Als sie wieder am Meer angekommen waren, fragte Else außer Atem: „Meinst du … dein Spruch … war der rechte?“
Fitzliblitz hob die Schultern, verbeugte sich galant und war wieder einmal verschwunden.
„Eigenartiger Knabe“, dachte die Möwe und grinste, „hat ihn wohl wieder mal sein Meister gerufen!“
Schon am nächsten Morgen kam Piks freudestrahlend angerannt und schrie von weitem: „Else, die Nägel pieksen nicht mehr. Die Vorstellung war ein großer Erfolg. Ich hatte solche Angst, doch plötzlich waren die scharfen Nägel wie durch ein Wunder weich wie Wattebällchen. Ich habe mein Lachen wieder. Ach, das Leben kann so schön sein!“
„Es war der rechte Spruch, freute sich Else. „Er hat den rechten Zauberspruch gewusst!“ Sie breitete ihre Flügel aus, klapperte mit ihrem Schnäbelchen und hüpfte vor Vergnügen auf ihren dünnen Stelzen umher.

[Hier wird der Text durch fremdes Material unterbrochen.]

-- ==== Sys2Proof/Machine/BitChannel.lean ====
section
/-! DEFINITION. The Bit Channel Codec (40_bit_channel.md): STUFF and DESTUFF and the primitives ASM and PARSE share. -/
namespace Sys2Proof.Machine

/-- R150: `stuff` with `run` one-bits just sent: a 0 follows the fifth consecutive one-bit. -/
def stuffFrom : Nat → List Bool → List Bool
  | _, [] => []
  | run, true :: q => if run + 1 = 5 then true :: false :: stuffFrom 0 q else true :: stuffFrom (run + 1) q
  | _, false :: q => false :: stuffFrom 0 q

/-- R150: `stuff(q)`. -/
def stuff (q : List Bool) : List Bool := stuffFrom 0 q

/-- R151: `destuff` with `run` one-bits just received (saturating at 6): a 0 after exactly five is discarded. -/
def destuffFrom : Nat → List Bool → List Bool
  | _, [] => []
  | run, true :: q => true :: destuffFrom (min (run + 1) 6) q
  | run, false :: q => if run = 5 then destuffFrom 0 q else false :: destuffFrom 0 q

/-- R151: `destuff(q)`. -/
def destuff (q : List Bool) : List Bool := destuffFrom 0 q

/-- R156: the number of whole bytes of a destuffed sequence. -/
def wholeBytes (d : List Bool) : Nat := d.length / 8

/-- R156: the first `n` whole bytes of a destuffed sequence. -/
def bytesOf (n : Nat) (d : List Bool) : List Byte := pack (d.take (8 * n))

/-- R156: the state after `destuff_to_log` of a sequence whose destuffed form is `d`: on overflow LOG is filled to its
capacity and LOG_LEN and DSTF_TAIL are 0; else LOG holds the whole bytes and DSTF_TAIL counts the bits left over. -/
def State.logDestuffed (d : List Bool) (s : State) : State :=
  if Config.LOG_CAP < wholeBytes d then
    { s.bufWrite .log 0 (bytesOf Config.LOG_CAP d) with
      regs := { s.regs with logLen := 0, dstfTail := 0 } }
  else
    { s.bufWrite .log 0 (bytesOf (wholeBytes d) d) with
      regs := { s.regs with logLen := BitVec.ofNat 16 (wholeBytes d), dstfTail := BitVec.ofNat 3 (d.length % 8) } }

/-- R153: the state STUFF leaves before it finishes, for the LOG bytes it read. -/
def State.stuffed (bytes : List Byte) (s : State) : State :=
  let q := stuff (bits bytes)
  { s.bufWrite .raw 0 (pack q) with
    regs := { s.regs with rawLen := BitVec.ofNat 16 (pack q).length, rawBits := BitVec.ofNat 16 q.length } }

/-- STUFF (R153). -/
def execStuff (s : State) : Outcome :=
  if Config.LOG_CAP < s.regs.logLen.toNat then finish .lenRange s
  else withBytes .log 0 s.regs.logLen.toNat s fun bytes => finish .ok (s.stuffed bytes)

/-- DESTUFF (R154). -/
def execDestuff (s : State) : Outcome :=
  let m := s.regs.rawBits.toNat
  if Config.RAW_BITS_CAP < m then finish .lenRange s
  else withBytes .raw 0 (byteCount m) s fun bytes =>
    let d := destuff ((bits bytes).take m)
    finish (if Config.LOG_CAP < wholeBytes d then .overflow else .ok) (s.logDestuffed d)

end Sys2Proof.Machine
end

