-- ==== Sys2Proof/Machine/Control.lean ====
section
/-! DEFINITION. The control commands (46_control.md): NOP, SRST, and the CMD values that are not commands. -/
namespace Sys2Proof.Machine

/-- NOP (R300). -/
def execNop (s : State) : Outcome := finish .ok s

/-- SRST (R301): the soft reset, then the completion that sets DONE. -/
def execSrst (s : State) : Outcome := finish .ok s.softReset

/-- R112, R302: a CMD value that is no command completes at once and changes only RESULT and DONE. -/
def illegalCommand (s : State) : Outcome := finish .illegalCmd s

/-- RESERVED_0B (R302). -/
def execReserved0b (s : State) : Outcome := illegalCommand s

/-- RESERVED_0C (R302). -/
def execReserved0c (s : State) : Outcome := illegalCommand s

/-- RESERVED_0D (R302). -/
def execReserved0d (s : State) : Outcome := illegalCommand s

/-- RESERVED_0E (R302). -/
def execReserved0e (s : State) : Outcome := illegalCommand s

/-- ILLEGAL, CMD 1xxxxxxx (R302): the low bits do not matter. -/
def execIllegal80 (_cmd : Byte) (s : State) : Outcome := illegalCommand s

/-- ILLEGAL, CMD 01xxxxxx (R302). -/
def execIllegal40 (_cmd : Byte) (s : State) : Outcome := illegalCommand s

/-- ILLEGAL, CMD 001xxxxx (R302). -/
def execIllegal20 (_cmd : Byte) (s : State) : Outcome := illegalCommand s

/-- ILLEGAL, CMD 0001xxxx (R302). -/
def execIllegal10 (_cmd : Byte) (s : State) : Outcome := illegalCommand s

end Sys2Proof.Machine
end

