/-- R290, R293: on every step VS and VR keep their values, but for the four modifiers and the resets: VS goes one further
exactly when INCVS runs or ASM assembles an I frame, VR when INCVR runs or PARSE accepts one. -/
def Obligations.CountersChangeOnlyByTheirModifiers : Prop :=
  (∀ (i : Instr) (s t : State), exec i s = .next t → i ≠ .srst →
    (t.regs.vs = if i = .incvs ∨ (i = .asm ∧ s.regs.txctl.extractLsb' 0 3 = 0 ∧ t.regs.result = 0x00)
      then s.regs.vs + 1 else s.regs.vs) ∧
    (t.regs.vr = if i = .incvr ∨ (i = .parse ∧ t.regs.rxKind = 1) then s.regs.vr + 1 else s.regs.vr)) ∧
  (∀ (s : State) (a : Addr) (v : Byte),
    (memWrite a v s).regs.vs = s.regs.vs ∧ (memWrite a v s).regs.vr = s.regs.vr) ∧
  (∀ s t : State, step s = .next t →
    (t.regs.vs = s.regs.vs ∨ t.regs.vs = s.regs.vs + 1 ∨ t.regs.vs = 0) ∧
    (t.regs.vr = s.regs.vr ∨ t.regs.vr = s.regs.vr + 1 ∨ t.regs.vr = 0) ∧
    (t.regs.vs ≠ s.regs.vs → t.regs.vr ≠ s.regs.vr → t.regs.vs = 0 ∧ t.regs.vr = 0))

/-! ### The whole machine -/

/-- R310-R312: every command that ends has written a legal RESULT byte, set DONE and left the block idle; only SRST writes
OVR or IRQ_EN; none touches the outside world's state. -/
def Obligations.EveryCommandFinishes : Prop :=
  ∀ (i : Instr) (s t : State), exec i s = .next t →
    t.regs.result ∈ [(0x00 : Byte), 0x11, 0x21, 0x31, 0x41, 0x51, 0x61, 0x71, 0x81, 0x12, 0x22, 0x32, 0x42, 0x52,
      0x03, 0x04, 0x05, 0x06, 0x07] ∧
    t.regs.done = true ∧ t.inFlight = none ∧ t.rst = s.rst ∧ t.inputs = s.inputs ∧ t.response = s.response ∧
    (i ≠ .srst → t.regs.ovr = s.regs.ovr ∧ t.regs.doneIe = s.regs.doneIe)

/-- R91: no command is refused, and a command faults only on an unwritten byte within a buffer's capacity. -/
def Obligations.CommandsFaultOnlyOnUnwrittenBytes : Prop :=
  ∀ (i : Instr) (s : State),
    (∀ r, exec i s ≠ .refused r) ∧
    (∀ f, exec i s = .fault f → ∃ a, f = .unwrittenRead a ∧ s.mem.read a = none ∧
      ((0x100 ≤ a ∧ a ≤ 0x1FE) ∨ (0x200 ≤ a ∧ a ≤ 0x34A) ∨ (0x400 ≤ a ∧ a ≤ 0x511)))

/-- R345, R347: a host that waits for every completion never meets the hazard fault, goes on waiting, and never causes
OVR. -/
def Obligations.WaitingHostMeetsNoHazard : Prop :=
  ∀ s : State, s.hostWaits →
    (∀ a, step s ≠ .fault (.busyHazard a)) ∧
    (∀ t, step s = .next t → t.hostWaits ∧ (t.regs.ovr = true → s.regs.ovr = true))

/-- Every step keeps the invariant: canonical memory, legal RESULT, RX and DEC registers, the reset state while RST is
high, only commands in flight (the model's reading, DEDUCED, log entry 7). -/
def Obligations.StepKeepsInvariant : Prop :=
  ∀ s t : State, Inv s → step s = .next t → Inv t

/-- The state after reset (RST low there: DESIGN CHOICE, log entry 3) meets the invariant. -/
def Obligations.ResetMeetsInvariant : Prop := Inv State.reset

/-! ### A command left in flight -/

/-- R48, R302, in the model's own input `issue` (log entries 1, 4 and 7): with the block idle and RST low, a CMD write that
the host does not wait for leaves a command in flight (BUSY = 1) and changes nothing else; a CMD value that is no command
completes at once with RESULT 0x11. -/
def Obligations.IssueLeavesCommandInFlight : Prop :=
  ∀ (s : State) (c : Byte) (i : Instr) (rest : List Input),
    s.rst = false → s.inFlight = none → s.inputs = .issue c :: rest → decode [c] = .ok (i, []) →
    (c.toNat < 0x10 → c ∉ [(0x0B : Byte), 0x0C, 0x0D, 0x0E] →
      step s = .next { s with inputs := rest, response := none, inFlight := some i }) ∧
    (0x10 ≤ c.toNat ∨ c ∈ [(0x0B : Byte), 0x0C, 0x0D, 0x0E] →
      step s = .next (State.endedWith 0x11 { s with inputs := rest, response := none }))
end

„Ja, und stell dir nur vor. Der Prinzipal wollte nicht glauben, was er sah und hat nach der Vorstellung seinen Zeigefinger auf einen Nagel gedrückt. Was glaubst du, was passiert ist? Er hat geblutet! Nur bei mir sind die Nägel weich, allen anderen zeigen sie sich in all ihrer Schärfe. Ist das nicht großartig? Oh, ich bin dem Zauberlehrling und dir so dankbar, kleine Else!“
„Hab ich doch gern getan“, freute sich die kleine Möwe.
„Ich freu mich, dass mein Zauberspruch gleich beim ersten Male der rechte war“, lachte es herzlich über ihren Köpfen, ohne dass irgendjemand zu sehen war. Doch Piks und Else wussten, dass es nur Fitzliblitz‘ Stimme gewesen sein konnte.
Über dem Meer kamen nun zwei winzige Punkte angeflogen, die schnell größer wurden. Es waren Elses Eltern mit feinen Leckerbissen. Sie begrüßten ihr Kind und auch den Fakir. Beide erzählten, was sie alles erlebt hatten und am Appetit von Else bemerkten die Möweneltern, dass sie ihr Töchterchen wohl diesmal zu lange allein gelassen hatten. Da Else nun richtig fliegen konnte, gaben die Möwen ihr Nest in der Palme auf. Sie verabschiedeten sich von Piks und flogen auf ein am Horizont auftauchendes Segelschiff zu, mit dem sie gedachten, ein Stück weit in die Welt zu kommen.
Der Fakir blickte den dreien traurig nach. Er hatte Else lieb gewonnen. „Wer weiß, ob ich sie jemals wiedersehe?“, dachte er, schließlich zieht auch ein Zirkus in der Welt umher und winkte, so lange, bis die drei Punkte seinen Augen entschwunden waren.